Spring Spotlight: Ten To Watch

With spring practice barely one month away, these 10 players could turn heads. Some can lock down starting jobs, others could offer the program quality depth.

Asmar Bilal
Matt Cashore / IrishIllustrated.com

The day before the Fiesta Bowl, Brian Kelly was asked about freshmen under the radar that he expected to impress next year. He started with the program’s Scout Team Player of the Year on defense, even comparing Bilal’s athleticism to Jaylon Smith. If that’s just 10 percent true it’s a great sign for the Irish defense. And with Te’Von Coney limited during spring ball after shoulder surgery, there will be plenty of reps for Bilal to grab.

Shaun Crawford
Matt Cashore / Irishillustrated.om

Crawford was arguably Notre Dame’s most explosive freshman when training camp opened last year and perhaps the program’s most devastating injury outside of Jarron Jones. He would have likely started at nickel and never given it up, adding an athleticism to the position that the Irish lacked. Now healthy, Crawford expects to compete during spring practice. Will he retake the nickel?

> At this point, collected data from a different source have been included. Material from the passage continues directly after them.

-- ==== Sys2Proof/Laws/Slot.lean ====
section
/-! SUPPORT. What the operations on the transmit slot, the events and the lines can do: each says once which fields the
operation may change, and what it leaves in them. -/

namespace Sys2Proof.Machine

/-! ## The slot as a list -/

/-- The entries after an insertion (R43): the new one, and the old ones of other kinds. -/
theorem mem_insertEntry (e x : TxEntry) (slot : List TxEntry) :
    x ∈ insertEntry e slot ↔ x = e ∨ (x ∈ slot ∧ entryKind x ≠ entryKind e) := by
  simp only [insertEntry, List.mem_append, List.mem_filter, List.mem_cons, decide_eq_true_eq]
  constructor
  · rintro (⟨h, k⟩ | rfl | ⟨h, k⟩)
    · exact .inr ⟨h, by omega⟩
    · exact .inl rfl
    · exact .inr ⟨h, by omega⟩
  · rintro (rfl | ⟨h, k⟩)
    · exact .inr (.inl rfl)
    · rcases Nat.lt_or_gt_of_ne k with k | k
      · exact .inl ⟨h, k⟩
      · exact .inr (.inr ⟨h, k⟩)

/-- An insertion keeps the order of kind codes. -/
theorem insertEntry_sorted (e : TxEntry) (slot : List TxEntry)
    (h : slot.Pairwise fun x y => entryKind x < entryKind y) :
    (insertEntry e slot).Pairwise fun x y => entryKind x < entryKind y := by
  refine List.pairwise_append.2 ⟨h.filter _, List.pairwise_cons.2 ⟨fun y hy => ?_, h.filter _⟩, fun x hx y hy => ?_⟩
  · simpa using (List.mem_filter.1 hy).2
  · have hx' : entryKind x < entryKind e := by simpa using (List.mem_filter.1 hx).2
    rcases List.mem_cons.1 hy with rfl | hy
    · exact hx'
    · have : entryKind e < entryKind y := by simpa using (List.mem_filter.1 hy).2
      omega

/-- A filtered or rewritten slot keeps the order of kind codes where each entry kept keeps its kind. -/
theorem filterMap_sorted (f : TxEntry → Option TxEntry) (hf : ∀ e e', f e = some e' → entryKind e' = entryKind e)
    (slot : List TxEntry) (h : slot.Pairwise fun x y => entryKind x < entryKind y) :
    (slot.filterMap f).Pairwise fun x y => entryKind x < entryKind y := by
  rw [List.pairwise_filterMap]
  exact h.imp fun {a b} hab x hx y hy => by rw [hf a x hx, hf b y hy]; exact hab

/-- A frame queued stands in the slot at the place of its kind, beside the begun frame of that kind where there is one. -/
theorem putFrame_cases (f : Frame) (slot : List TxEntry) :
    (∃ e ∈ slot, e.begun = true ∧ entryKind e = kindCode f.payload ∧
      putFrame f slot = insertEntry { e with beside := some f } slot) ∨
    putFrame f slot = insertEntry { frame := f, begun := false, doomed := false, beside := none } slot := by
  unfold putFrame
  split
  · rename_i e he
    split
    · rename_i hb
      exact .inl ⟨e, List.mem_of_find?_eq_some he, hb, by simpa using List.find?_some he, rfl⟩
    · exact .inr rfl
  · exact .inr rfl

/-! ## Operations that change the slot alone -/

/-- `queue` changes the slot alone (R43). -/
theorem queue_only (dst : Addr) (p : Payload) (s : State) : queue dst p s = setSlot (queue dst p s).bus.slot s := by
  unfold queue; split <;> rfl

/-- A station in HELD or SILENT queues nothing (R43, R51, R58). -/
theorem queue_quiet (dst : Addr) (p : Payload) (s : State) (h : (s.bus.held || s.bus.silent) = true) :
    queue dst p s = s := by simp [queue, h]

/-- Outside HELD and SILENT a frame is put in the slot. -/
theorem queue_puts (dst : Addr) (p : Payload) (s : State) (h : (s.bus.held || s.bus.silent) = false) :
    queue dst p s = setSlot (putFrame (ownFrame s dst p) s.bus.slot) s := by simp [queue, h]

/-- `withdraw` changes the slot alone. -/
theorem withdraw_only (k : Nat) (s : State) : withdraw k s = setSlot (withdraw k s).bus.slot s := rfl

/-- `withdrawUnbegun` changes the slot alone. -/
theorem withdrawUnbegun_only (k : Nat) (s : State) : withdrawUnbegun k s = setSlot (withdrawUnbegun k s).bus.slot s := rfl

/-- `withdrawClassOne` changes the slot alone. -/
theorem withdrawClassOne_only (s : State) : withdrawClassOne s = setSlot (withdrawClassOne s).bus.slot s := rfl

/-- `pauseService` changes the slot alone (R174). -/
theorem pauseService_only (s : State) : pauseService s = setSlot (pauseService s).bus.slot s := by
  unfold pauseService; split <;> rfl

/-- `notSent` changes the slot alone (R44). -/
theorem notSent_only (s : State) : notSent s = setSlot (notSent s).bus.slot s := by
  unfold notSent; rw [pauseService_only]; rfl

/-- `erred` changes the slot alone (R43). -/
theorem erred_only (s : State) : erred s = setSlot (erred s).bus.slot s := by
  unfold erred; rw [pauseService_only]; rfl

/-- An entry that a withdrawal of frames not begun leaves: one of another sort as it was, or a begun one, marked (R174,
R181). -/
theorem mem_dropUnbegun (which : TxEntry → Bool) (slot : List TxEntry) (x : TxEntry) (h : x ∈ dropUnbegun which slot) :
    ∃ e ∈ slot, entryKind x = entryKind e ∧ x.frame = e.frame ∧ x.begun = e.begun ∧ x.doomed = e.doomed ∧
      ((which e = false ∧ x = e) ∨
        (e.begun = true ∧ x.recalled = true ∧ x.beside = e.beside.filter fun f => !which { e with frame := f })) := by
  obtain ⟨e, he, hx⟩ := List.mem_filterMap.1 h
  refine ⟨e, he, ?_⟩
  split at hx
  · rename_i hw; cases hx; exact ⟨rfl, rfl, rfl, rfl, .inl ⟨by simpa using hw, rfl⟩⟩
  · split at hx
    · rename_i hb; cases hx; exact ⟨rfl, rfl, rfl, rfl, .inr ⟨hb, rfl, rfl⟩⟩
    · cases hx

/-- A refusal or a reply changes the slot alone. -/
theorem reply_only (h : Header) (code : Nat) (d : List Byte) (s : State) :
    reply h code d s = setSlot (reply h code d s).bus.slot s := queue_only _ _ _

/-- A refusal changes the slot alone (R170). -/
theorem refuse_only (h : Header) (code : Nat) (why : RefusalCode) (sel : Nat) (s : State) :
    refuse h code why sel s = setSlot (refuse h code why sel s).bus.slot s := queue_only _ _ _

/-- An event sets its status bit and may change the slot (R178, R179), and nothing else. -/
theorem raise_only (e : Event) (s : State) :
    raise e s = setSlot (raise e s).bus.slot (setStatus (s.decoder.status ||| eventMask e) s) := by
  unfold raise
  simp only
  split
  · rfl
  · exact queue_only _ _ _

/-! ## The lines and the step timer -/

/-- HOLD's rise changes the line as seen and the step timer alone (R77). -/
theorem holdRises_only (s : State) :
    holdRises s = setTimer (holdRises s).run.timer { s with lines := { s.lines with holdSeen := true } } := by
  unfold holdRises; simp only; split <;> rfl

/-- LIVE's rise changes the line as seen and the step timer alone (R77). -/
theorem liveRises_only (s : State) :
    liveRises s = setTimer (liveRises s).run.timer { s with lines := { s.lines with liveSeen := true } } := by
  unfold liveRises; simp only; split <;> rfl

/-- After an assertion of HOLD the output is asserted and seen asserted, where an asserted output was seen before. -/
theorem assertHold_lines (s : State) (h : s.lines.holdOut = true → s.lines.holdSeen = true) :
    (assertHold s).lines = { s.lines with holdOut := true, holdSeen := true } := by
  unfold assertHold
  split
  · rename_i ho
    have hs := h ho
    cases hl : s.lines
    simp_all
  · simp only
    rw [pauseService_only]
    split
    · rename_i hs
      have : s.lines.holdSeen = true := by simpa using hs
      simp [this]
    · rw [holdRises_only]; simp

/-- After an assertion of LIVE the output is asserted and seen asserted, where an asserted output was seen before. -/
theorem assertLive_lines (s : State) (h : s.lines.liveOut = true → s.lines.liveSeen = true) :
    (assertLive s).lines = { s.lines with liveOut := true, liveSeen := true } := by
  unfold assertLive
  split
  · rename_i ho
    have hs := h ho
    cases hl : s.lines
    simp_all
  · simp only
    split
    · rename_i hs
      have : s.lines.liveSeen = true := by simpa using hs
      simp [this]
    · rw [liveRises_only]; simp

/-- The station's own clean frame or another's: what the frame end does to a station that takes frames (R42). -/
theorem frameEnd_takes (f : Frame) (act : Bool → State → State) (s : State) (hi : s.bus.integrated = true)
    (hh : s.bus.held = false) :
    frameEnd f act s =
      (let s2 := setWindow (windowAfterClean s.bus.window) (setSlots false (vetoOf s f.payload)
        (notSent (if isOwn f s then sentClean (kindCode f.payload) s else s)))
       if isCandidate s then firstFrame (kindCode f.payload) (act (isOwn f s) s2) else act (isOwn f s) s2) := by
  simp [frameEnd, hi, hh]

end Sys2Proof.Machine
end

Will he beat out Nick Watkins and Devin Butler for fulltime reps?

Khalid Kareem
Matt Cashore / IrishIllustrated.com

Jerry Tillery set the bar for freshman contributions on the defensive line, at least for four-star prospects. Kareem fit into that category too and is also an early enrollee. If the Irish are healthy, he can play a complementary role, which means getting off on the right foot during spring. How does the Michigan athlete take coaching? Does he buy into Notre Dame’s culture? If he hits both marks, the Irish should have a rotational player immediately.

Mike McGlinchey
USA Today Sports Images

When Ronnie Stanley broke into the starting lineup he did it as a right tackle because Notre Dame had a first round pick on the left. When McGlinchey did the same last year on the right, the Irish had the same kind of talent on the left. Now Stanley is gone, opening the door for McGlinchey to potentially switch sides while also taking on a leadership role. Is McGlinchey ready to run the offensive line meeting room? It’s a big step.

Nyles Morgan
Matt Cashore / Irishillustrated.om

Last spring Brian VanGorder admitted it takes three years to master his defense as a middle linebacker. Well, Morgan is entering his third year in the program and second spring. If he’s going to live up to his five-star ranking on Scout.com, now’s the time to get started. The coaching staff buried Morgan last year, which means no one should assume this job goes to the junior just because Joe Schmidt and Jarrett Grace are gone.

Sam Mustipher
Matt Cashore / Irishillustrated.om

Replacing two-time captain and surefire NFL draft pick Nick Martin figures to be more difficult than people think. Still, Mustipher will enter his third season in the program this fall and the center job is open. Privately, there’s a positive buzz about Mustipher’s progress, even if he’s barely played. But it’s going to take more than that to win the job with Tristen Hoge – Scout Team Player of the Year on Offense – hanging around too.

Equanimeous St. Brown
Matt Cashore / IrishIllustrated.com

The hype train on St. Brown left the station in the past month when Brian Kelly touted him as the surprise of the freshman class. And with Will Fuller out the door, there’s a job opening at St. Brown’s position. Will his shoulder injury suffered last season in practice hold him back? If healthy, the rising sophomore could be Notre Dame’s next big-time threat. He needs a good spring to establish himself as a potential No. 1 in an offense that’s searching for one.

Devin Studstill
Matt Cashore / IrishIllustrated.com

Of Notre Dame’s five early enrollees, Studstill has the best chance to play early. And if he’s going to be an exception within Brian VanGorder’s defense, meaning a freshman who earns time at safety, he’ll need to start that climb during spring practice. Studstill has the background to do it, with a father who played at West Virginia and a former teammate (Te’Von Coney) who already took the early enrollment challenge in South Bend.

Mykelti Williams
Matt Cashore / Irishillustrated.om

Notre Dame signed seven defensive backs last cycle and more than half could project at safety. In other words, Williams needs to make an impression on Todd Lyght during spring before the rest of the reinforcements arrive. Can Williams hold off early enrollees Devin Studstill and/or Spencer Perry? Probably. Can he climb over sixth-year senior Avery Sebastian? That’s a more interesting question. Williams played at powerhouse Warren Central, which produced Sheldon Day. He should be wired correctly.

Malik Zaire
Matt Cashore / IrishIllustrated.com

Zaire threw passes off to the side during bowl practices and hopes to compete during spring practice. He’s already received advice from friend and Ohio State quarterback J.T. Barrett not to rush his comeback – Barrett broke his ankle late in 2014 – but Zaire doesn’t pace himself much. What can Zaire offer during spring ball? Odds are it will be enough to push the quarterback competition into training camp and perhaps beyond. Getting his personality back on the field will be a boost.